Summerland and Carpinteria, next south, are undiscovered, at least compared to Santa Barbara. The Spiritualists, a sect known for séances and such, settled on former mission lands in Summerland, in 1888—thus the derogatory local nickname “Spookville.” California’s offshore oil-drilling boom came next, in the 1890s.
These days Summerland offers a county park, nice beach, and a boom in antique shops, restaurants, and B-and-Bs. But the town’s most entertaining feature disappeared decades ago—my favorite street sign, which read: Population 3,001, Feet Above Sea Level 280, Established 1870, Total: 5,151.
Carpinteria was once a Chumash village. Cabrillo stumbled upon it in August of 1542, and Portolá later called it Carpinteria or “carpenter shop” because of the natives’ skilled canoe-making. The naturally occurring tar you’ll still find all over area beaches made them watertight. Carpinteria State Beach features a large campground, picnic area, and playground. But the real draw is its mile-long “safest beach in the world,” because the surf breaks 2,000 feet from shore, beyond the reef, and there’s no undertow. The town’s annual California Avocado Festival in early October is a big deal too.
By the way, note the impacts of global warming and rising sea levels on Santa Barbara and Ventura County coastlines. Area military bases, power plants, harbors, homes, hotels, and businesses are battered and left to bail out after major storms and related floods. Creating resilience is now a local priority.

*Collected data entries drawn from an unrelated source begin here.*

/-- The opcodes of R55 (02_instruction_word.md). -/
def systemOpcodes : List (BitVec 8 × Instr) :=
    [(0xE0, .pthr plainWord), (0xE1, .peos plainWord), (0xE2, .pord plainWord), (0xE3, .pstat plainWord), (0xE4, .ptst plainWord), (0xE5, .pdrn plainWord), (0xE6, .ptyp plainWord), (0xF0, .sysrd plainWord)] ++
    [(0xF1, .syswr plainWord), (0xF2, .setstk plainWord), (0xF3, .trap plainWord), (0xF4, .bkpt plainWord), (0xF5, .monrd plainWord), (0xF6, .moncfg plainWord), (0xF7, .ctxsv plainWord), (0xF8, .ctxld plainWord)] ++
    [(0xF9, .halt plainWord)]
theorem test_decode_system : systemOpcodes.all (fun x => decodeStrand (x.1 ++ 0#88) == x.2) = true := by decide +kernel

/-- The operations of the element table (17_stream_elements.md), without targets. -/
def plainElement : ElemWord :=
  { fmt := 0, mod := 0, t0 := { valid := false, slot := 0, pos := 0 }, t1 := { valid := false, slot := 0, pos := 0 }, param := 0 }
def elementOperations : List (BitVec 6 × Instr) :=
    [(1, .elSource plainElement), (2, .elSink plainElement), (3, .elCopy plainElement), (4, .elQbuf plainElement), (5, .elConst plainElement), (8, .elAdd plainElement)] ++
    [(9, .elSub plainElement), (10, .elMul plainElement), (11, .elFma plainElement), (12, .elMin plainElement), (13, .elMax plainElement), (14, .elLogic plainElement)] ++
    [(15, .elCmp plainElement), (16, .elCvt plainElement), (17, .elLut plainElement), (18, .elUnpack plainElement), (19, .elPack plainElement), (20, .elZenc plainElement)] ++
    [(21, .elZdec plainElement), (22, .elDelta plainElement), (24, .elBqnt plainElement), (25, .elBdqnt plainElement), (26, .elExpadd plainElement), (27, .elTopk plainElement)] ++
    [(28, .elCount plainElement), (32, .elSteer plainElement), (33, .elMerge plainElement), (34, .elCarry plainElement)]
theorem test_decode_elements : elementOperations.all (fun x => (decodeElement (x.1 ++ 0#58)).toOption == some x.2) = true := by decide +kernel

/-- Words that the manual writes out, field by field: VFMA of 06, SUSPEND and VADD of 02 and 06, STF of 14, the copies of 15, ports of 16 and the trap of 20. -/
theorem test_decode_words :
    decodeStrand 0x8B803ACD000600400E030000#96 = .vfma { plainWord with fmt := 8, g0 := 3, g1 := 0x15, pop := 9, push := 10, d := .reg 12, a := .reg 4, b := .reg 7, c := .reg 12 } ∧
    decodeStrand 0x4C000000000000300A000006#96 = .suspend { plainWord with a := .reg 3, b := .reg 5, e := 6 } ∧
    decodeStrand 0x887000000001801C0A000012#96 = .vadd { plainWord with fmt := 7, d := .reg 3, a := .reg 1, b := .scalar 0 5, e := 0x12 } ∧
    decodeStrand 0x660A00000003004000014008#96 = .stf { plainWord with mod := 5, d := .reg 6, a := .reg 4, c := .reg 5, e := 8 } ∧
    decodeStrand 0x720400000000000000000000#96 = .fence { plainWord with mod := 2 } ∧
    decodeStrand 0xD40E000000008020060109C1#96 = .mspg { plainWord with mod := 7, d := .reg 1, a := .reg 2, b := .reg 3, c := .reg 4, e := 0x9C1 } ∧
    decodeStrand 0xE00000000000005004000003#96 = .pthr { plainWord with a := .reg 5, b := .reg 2, e := 3 } ∧
    decodeStrand 0xAC7000000001510802000000#96 = .vpop { plainWord with fmt := 7, d := .reg 2, a := .queue 0x10, b := .imm 1 } ∧
    decodeStrand 0xE50000000002510000000000#96 = .pdrn { plainWord with d := .reg 4, a := .queue 0x10 } ∧
    decodeStrand 0xC90000008302E03C08008000#96 = .schain { plainWord with push := 1, d := .scalar 0 5, a := .scalar 0 3, b := .scalar 0 4, c := .reg 2 } := by decide

/-- Elements of 17 and 19: SOURCE, UNPACK, LUT and EXPADD. -/
theorem test_decode_element_words :
    (decodeElement 0x0404010000000000#64).toOption = some (.elSource { plainElement with t0 := { valid := true, slot := 1, pos := 0 } }) ∧
    (decodeElement 0x4804020000000004#64).toOption = some (.elUnpack { plainElement with t0 := { valid := true, slot := 2, pos := 0 }, param := 4 }) ∧
    (decodeElement 0x6A07F80000FE0008#64).toOption = some (.elExpadd { plainElement with fmt := 8, t0 := { valid := true, slot := 1016, pos := 0 }, param := 0xFE0008 }) := by decide

/-- The encoder writes the same words, and bytes come back as they went (R35: parcels lowest first). -/
theorem test_encode_words :
    encodeStrand 0x4C { plainWord with a := .reg 3, b := .reg 5, e := 6 } = 0x4C000000000000300A000006#96 ∧
    encode (.endStrand { plainWord with pop := 5 }) = some [0, 0, 0, 0, 0, 0, 0, 0, 0x28, 0, 0, 0x4D] ∧
    decodeTableWord 96 (0x4D * 2 ^ 88) = some (.endStrand plainWord) ∧ decodeTableWord 64 (28 * 2 ^ 58) = some (.elCount plainElement) := by decide

/-! ## WellFormed refuses -/

/-- One ill-formed term for each check of Fields.wf, and what C holds under a long immediate. -/
theorem test_illformed_fields :
    (Instr.add plainWord).wf = true ∧ (Instr.add { plainWord with fmt := 0xF }).wf = false ∧ (Instr.ldg { plainWord with hint := 4 }).wf = false ∧
    (Instr.mov { plainWord with d := .queue 3 }).wf = false ∧ (Instr.mov { plainWord with a := .scalar 1 5 }).wf = false ∧ (Instr.add { plainWord with b := .special 0x13 }).wf = false ∧
    (Instr.mad { plainWord with c := .queue 0x20 }).wf = false ∧ (Instr.movi { plainWord with c := .queue 0x20 }).wf = true := by decide
/-- The two meanings of one opcode, and opcodes that have none. -/
theorem test_illformed_opcodes :
    (Instr.fabs { plainWord with mod := 1 }).wf = false ∧ (Instr.fneg plainWord).wf = false ∧ (Instr.fneg { plainWord with mod := 1 }).wf = true ∧
    (Instr.unassigned 0x24 plainWord).wf = true ∧ (Instr.unassigned 0x04 plainWord).wf = false := by decide
/-- Elements: a reserved format, an absent target that names a slot, a position of an output port. -/
theorem test_illformed_elements :
    (Instr.elAdd plainElement).wf = true ∧ (Instr.elAdd { plainElement with fmt := 0xB }).wf = false ∧
    (Instr.elAdd { plainElement with t0 := { valid := false, slot := 5, pos := 0 } }).wf = false ∧
    (Instr.elAdd { plainElement with t1 := { valid := true, slot := 1020, pos := 1 } }).wf = false := by decide

/-! ## The memory consistency model (R268 to R283, R302) -/

/-- Dawn, or Dusk, of slot 0 on a tile of a die, in domain 0. -/
def dawnOf (die tile : Nat) : Party := { who := .strand ⟨die, tile, 0, .dawn⟩ }
def duskOf (die tile : Nat) : Party := { who := .strand ⟨die, tile, 0, .dusk⟩ }
/-- A Moraine command of that slot. -/
def copyOf (die tile : Nat) : Party := { who := .command ⟨die, tile, 0⟩ .moraine 0 }
/-- A read, or a write, of one location; X is 0, Y 64 and F 128. -/
def rd (n : Nat) (p : Party) (pos loc v : Nat) : MemAccess := { num := n, by_ := p, pos := pos, reads := [(loc, v)] }
def wr (n : Nat) (p : Party) (pos loc v : Nat) : MemAccess := { num := n, by_ := p, pos := pos, kind := .stg, writes := [(loc, v)] }

/-- Case 1 (R283): unfenced message passing, a1 = 1 and a2 = 0. -/
theorem litmus_1 : Case.allowed { accesses := [wr 0 (dawnOf 0 0) 0 0 1, wr 1 (dawnOf 0 0) 1 128 1, rd 2 (dawnOf 0 1) 0 128 1, rd 3 (dawnOf 0 1) 1 0 0] } = true := by decide

/-- Case 2: the accesses with P1's read of F and last read of X. -/
def case2 (ld last : MemAccess) (fences : List CaseFence) : Case :=
  { accesses := [wr 0 (dawnOf 0 0) 0 0 1, wr 1 (dawnOf 0 0) 2 128 1, rd 2 (dawnOf 0 1) 0 0 0, ld, last]
    fences := { by_ := dawnOf 0 0, pos := 1, scope := .die } :: fences }
theorem litmus_2_ldg : (case2 (rd 3 (dawnOf 0 1) 1 128 1) { rd 4 (dawnOf 0 1) 4 0 0 with source := some 2 } []).allowed = true := by decide
theorem litmus_2_ldc : (case2 { rd 3 (dawnOf 0 1) 1 128 1 with kind := .ldc } { rd 4 (dawnOf 0 1) 4 0 0 with taint := [3] } []).allowed = false := by decide
theorem litmus_2_combined : (case2 { rd 3 (dawnOf 0 1) 1 128 1 with kind := .ldc } { rd 4 (dawnOf 0 1) 4 0 0 with source := some 2 } []).allowed = false := by decide
theorem litmus_2_fence : (case2 (rd 3 (dawnOf 0 1) 1 128 1) (rd 4 (dawnOf 0 1) 4 0 0) [{ by_ := dawnOf 0 1, pos := 2, scope := .die }]).allowed = false := by decide

/-- Case 3: store buffering by P0 and by P1 on a die, with fences of a scope, or none. -/
def case3 (die : Nat) (scope : Option Scope) : Case :=
  { accesses := [wr 0 (dawnOf 0 0) 0 0 1, rd 1 (dawnOf 0 0) 2 64 0, wr 2 (dawnOf die 1) 0 64 1, rd 3 (dawnOf die 1) 2 0 0]
    fences := match scope with
      | some sc => [{ by_ := dawnOf 0 0, pos := 1, scope := sc }, { by_ := dawnOf die 1, pos := 1, scope := sc }]
      | none => [] }
theorem litmus_3_unfenced : (case3 0 none).allowed = true := by decide
theorem litmus_3_die : (case3 0 (some .die)).allowed = false := by decide
theorem litmus_3_packages : (case3 8 (some .die)).allowed = true ∧ (case3 8 (some .domain)).allowed = false := by decide
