-- ==== Sys2Proof/Syntax.lean ====
section
/-! DEFINITION. The commands of the block: one constructor for every row of spec/opcode_table.json, with what the row carries.
A row that is a command packet carries the packet; a row that is an event of the device or of its surroundings carries what
reaches the device with it. -/

namespace Sys2Proof

open Machine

Anyway: Heading straight south takes you to Ventura—another old mission town, with the active 1782 mission basilica church and intriguing museums tucked into an old-fashioned, historic, but lively downtown just blocks from the beach. Ventura is also the only departure point for commercial boat trips to and from Channel Islands National Park. The park’s visitor center is also down at the harbor.
Or, from south of Carpinteria, take Hwy. 150 to hip and artsy Ojai, one setting for Shangri-La in the Frank Capra movie Lost Horizon. June’s adventurous Ojai Music Festival, sprouted from early community roots in the Theosophical Society and Krishnamurti talks, showcases contemporary classical music. Festival music directors over the years have included Igor Stravinsky, Aaron Copland, and Michael Tilson Thomas.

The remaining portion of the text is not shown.